In this paper, a mathematical model based on a protein structural amino-acid network was presented that successfully isolated double-site mutations with strong non-additive effects from additive ones for T4 bacteriophage lysozyme. We had examined different factors of a protein topological network that show a strong correlation with the mutation additivity. Double-site mutations of the T4 phage lysozyme were selected if the two component single-site mutations were also measured, and the non-additive effect of mutations at the two sites was determined based on the measured thermodynamics data [
9]. The dependence of the non-additive effect on the distance between the two sites was examined. We then presented a protein topological network model based on amino acid interactions [
13], and examined the network topological quantities and their relationships with the mutation non-additive effects. Finally, we presented a mathematical model based on protein network clique analysis to predict mutation additivity/non-additivity. The model was also successfully applied to a new protein of Eglin c whose structure has a different topology from that of the T4 phage lysozyme.
4. Conclusions
Protein mutation effects have become a popular topic in cell biology due to recently developed deep scanning techniques, which creates large-scale mutagenesis data that associates intrinsic protein structures and functions with the consequences of relevant genetic variation [
29]. A critical question that arises from this scenario is how natural selection works with the innumerable yet almost random mutations in the so-called evolution process? In this paper, we examined possible intrinsic correlations between random protein mutations based on protein structural network calculations. We analyzed the additivity effects of 13 double-site mutations of the T4 bacteriophage lysozyme, and found that mutations at distal sites are usually strongly additive while those occurring at neighboring sites can be either additive or non-additive. To systematically estimate the non-additive effects of double-site mutations, we investigated the amino-acid network structures for each mutant and determined the topological quantities of these networks. We generated equilibrium configuration ensembles of the studied proteins using conventional simulations and built the amino-acid network for each structure. We then analyzed the topological characteristics of the protein networks, such as the distribution of
k-cliques, and found significant correlation between 3-faction associations and the double-site mutant additivity: non-additive mutations tended to happen between sites belonging to the same 3-clique structure. It was found that the clique model could significantly separate non-additive double-site mutations from those additive ones for the examined proteins. Our calculations also suggested that such correlation probabilities can be changed to some extent by applying a third mutation.

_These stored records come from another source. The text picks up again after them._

/-- An empty queue: the block idles for one auxiliary clock cycle, in which only module time goes on while no reset is due (the
model's choice, log entry 5; the clock is R20's). -/
def Obligations.EmptyQueueIdles : Prop :=
  ∀ s : State, s.pending = [] → s.rst.resetDue = none → step s = .next { s with ident.aux := s.ident.aux + 1 }

/-- Every step that answers a next state keeps the canonical form of the memories. -/
def Obligations.StepKeepsMemoriesCanonical : Prop :=
  ∀ s t : State, Inv s → step s = .next t → Inv t

/-- The state after reset holds its memories in canonical form, and ALERT_N is not driven in it. -/
def Obligations.ResetHoldsInvariants : Prop := Inv State.reset ∧ AlertInv State.reset ∧ State.reset.side.alerts = 0

/-- QUEUE_NOP completes: of an enabled queue that may write, with room in its ring and nothing held, the NOP at the head ends with OK
in the next entry of the completion ring, under its CID, and no other queue changes; what else may follow is the end of fences and of
reserved descriptors behind it (R203, R205, R209). -/
def Obligations.QueueNopCompletes : Prop :=
  ∀ (q : QueueId) (f : Fetched) (rest : List Fetched) (s : State),
    let x := queue s q.val
    x.fetched = f :: rest → fieldAt f.bytes 0 1 = 0 → canStart s q.val f = true → fieldAt f.bytes 2 2 = x.capTag.toNat →
    headerOk f.bytes = true → zeroBytes f.bytes 16 64 = true → x.held = [] → x.stalled = [] → ringFull x = false →
    (∀ d ∈ x.flight, d.uid ≠ s.host.uid) →
    ∃ t c, exec (.queueNop q) s = .next t ∧ t = { s with host := t.host, out := t.out }
      ∧ .completion (queueFn s q.val) (queuePasid x) (x.cqBase.toNat + 32 * x.cqTail.toNat) q.val x.cqTail.toNat x.phase x.seq c
        (cplBytes x.phase x.seq c) ∈ t.out
      ∧ c.cid = BitVec.ofNat 16 (fieldAt f.bytes 4 2) ∧ c.status = 0 ∧ c.typ = 0 ∧ c.time = mtime s
      ∧ (∀ d ∈ (queue t q.val).flight, d.uid ≠ s.host.uid)
      ∧ ∀ k, k ≠ q.val → queue t k = queue s k

/-- Where each command about a lane completes, in conditions on the state alone: the ring's lock, the lane's lock, the margin test,
Idle, Dormant, waking, draining and the limits leave the lane in the state that R295 to R303 give, and change nothing but the fabric,
what its Parcels' ends write, the fault log, the host's side and the command windows; LANES_LIGHT and LANE_REQUEST light at least one
lane where a position is open and has slices, LANES_DARK and LANE_RELEASE drain the lanes they name, and LANE_TEST takes its lane under
test and returns it (R232, R270 to R272, R295 to R303, R305). The far end's slices are the partner's own (log entry 106). -/
def Obligations.LaneCommandsComplete : Prop :=
  (∀ (l : LaneId) (m tx rx : Nat) (bits errs : BitVec 64) (cause : BitVec 4) (s : State), s.ident.ml = false → lanePartner s l.val = some m →
    let x := lane s l.val
    let ends : List (Instr × Prop × LState) :=
      [(.ringLocked l, x.state = .tuning, .locking),
       (.laneLocked l, x.state = .locking ∧ x.underTest = false ∧ (x.tested = true ∨ x.relock = true ∨ x.afterComb = true), .lit),
       (.marginTestDone l tx rx, x.state = .locking ∧ x.underTest = false ∧ x.relock = false ∧ s.rst.stepNine = false
         ∧ tx ≤ 640 ∧ rx ≤ 640, .lit),
       (.marginTestDone l tx rx, x.state = .locking ∧ x.underTest = false ∧ x.relock = false ∧ (640 < tx ∨ 640 < rx), .spared),
       (.lightingTimeout l, (x.state = .tuning ∨ x.state = .locking) ∧ x.underTest = false ∧ isTraining s l.val = false
         ∧ (x.fresh = true ∨ x.afterComb = true), .spared),
       (.idleEntry l, x.state = .lit, .lit),
       (.dormantTimeout l, s.fab.dormMs ≠ 0 ∧ x.state = .lit ∧ x.holder ≠ 0xF ∧ (heldLit s m x.holder).head? ≠ some l.val, .draining),
       (.dormantWake l, x.state = .dormant, .tuning),
       (.drainComplete l, x.state = .draining ∧ x.buf = [] ∧ shareBack s m = true ∧ x.toDormant = false, .dark),
       (.drainComplete l, x.state = .draining ∧ x.buf = [] ∧ shareBack s m = true ∧ x.toDormant = true, .dormant),
       (.laneHealthLimit l cause, (x.state = .lit ∨ x.state = .draining ∨ x.state = .dormant)
         ∧ (cause = 3 ∨ cause = 4 ∨ cause = 5 ∨ cause = 7), .spared),
       (.clockUnlock l, x.state = .lit, .locking),
       (.relockTimeout l, x.state = .locking ∧ x.relock = true, .spared),
       (.laneTestDone l bits errs, x.underTest = true ∧ x.state = .locking ∧ errs.toNat * 100000 ≤ bits.toNat, .dark)]
    (∀ e ∈ ends, e.2.1 → ∃ t, exec e.1 s = .next t ∧ (lane t l.val).state = e.2.2
      ∧ t = { s with fab := t.fab, mrb := t.mrb, flt := t.flt, host := t.host, windows := t.windows, free := t.free, out := t.out })
    ∧ (x.state = .lit → s.fab.idleEn = true → x.buf = [] → x.nak = false →
      ∃ t, exec (.idleEntry l) s = .next t ∧ (lane t l.val).idle = true))
  ∧ (∀ (w : Fn) (pk : Packet) (s u : State) (ps : List Byte),
    let m := pByte ps 0
    let n := fieldAt ps 2 2
    (Passed (.lanesLight w pk) w s u ps → s.las.off = false → isMember s m = true → 1 ≤ n →
      (pairLanes s m).any (fun l => positionOpen s l && (freeSlice s (l / 128)).isSome && farSlice s l) = true →
      ∃ t xs, exec (.lanesLight w pk) s = .next t ∧ xs ≠ []
        ∧ ∀ l ∈ xs, l ∈ pairLanes s m ∧ (lane s l).state = .dark ∧ (lane t l).state = .tuning ∧ (lane t l).holder = 0xF)
    ∧ (Passed (.lanesDark w pk) w s u ps → isMember s m = true →
      ∃ t v, exec (.lanesDark w pk) s = .next t ∧ Answers w 0 (leBytes 2 (releaseNames s m 0xF n).1.length) v t
        ∧ ∀ l ∈ (releaseNames s m 0xF n).1, (lane s l).state = .lit ∧ (lane t l).state = .draining)
    ∧ (∀ k : BitVec 7, Passed (.laneTest w pk) w s u ps → s.las.off = false →
      (lanePartner s (testLane ps)).elim false (fun p => isMember s p && !isSelf s p) = true →
      (lane s (testLane ps)).state = .dark ∨ (lane s (testLane ps)).state = .spared →
      freeSlice s (testLane ps / 128) = some k → farSlice s (testLane ps) = true →
      ∃ t, exec (.laneTest w pk) s = .next t ∧ lane t (testLane ps)
        = { lane s (testLane ps) with before := (lane s (testLane ps)).state, state := .tuning, underTest := true, slice := k, holder := 0xF }))
  ∧ (∀ (m : ModuleId) (h : BitVec 4) (n : Nat) (s : State), s.ident.ml = false → s.fab.gid.toNat < m.val → mrtServes s = true →
    (isMember s m.val = true → 1 ≤ n →
      (pairLanes s m.val).any (fun l => positionOpen s l && (freeSlice s (l / 128)).isSome && farSlice s l) = true →
      ∃ t xs, exec (.laneRequest m h n) s = .next t ∧ xs ≠ [] ∧ xs.length ≤ n
        ∧ ∀ l ∈ xs, l ∈ pairLanes s m.val ∧ (lane t l).holder = h ∧ ((lane t l).state = .tuning ∨ (lane t l).state = .lit))
    ∧ ∃ t, exec (.laneRelease m h n) s = .next t
      ∧ ∀ l ∈ (releaseNames s m.val h n).1, (lane s l).state = .lit ∧ (lane s l).holder = h ∧ (lane t l).state = .draining)
end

Although the faction group model used here is very simple it does work very well for lysozyme structures. However, we also noticed that the model cannot explain mutation non-additive effects for some different proteins, such as myoglobin [
30]. Another weak point with the model is that it tends to create very few 3-cliques for many proteins, especially for those protein whose network topology are relatively sparse, which usually resulted in false negative predictions. It becomes even more complicated when considering the perturbation due to a third mutation. Thus, we expect to refine the models in the near future by combining the simple network analysis as shown in this work with a detailed physico-chemistry characterization and provide a fruitful understanding of protein mutation effects. Considering that counter-examples always exist in biological phenomena, we regard our model as a simple yet rudimentary picture to understand the mutation-correlation puzzle, on which many more details may be added for a deeper understanding.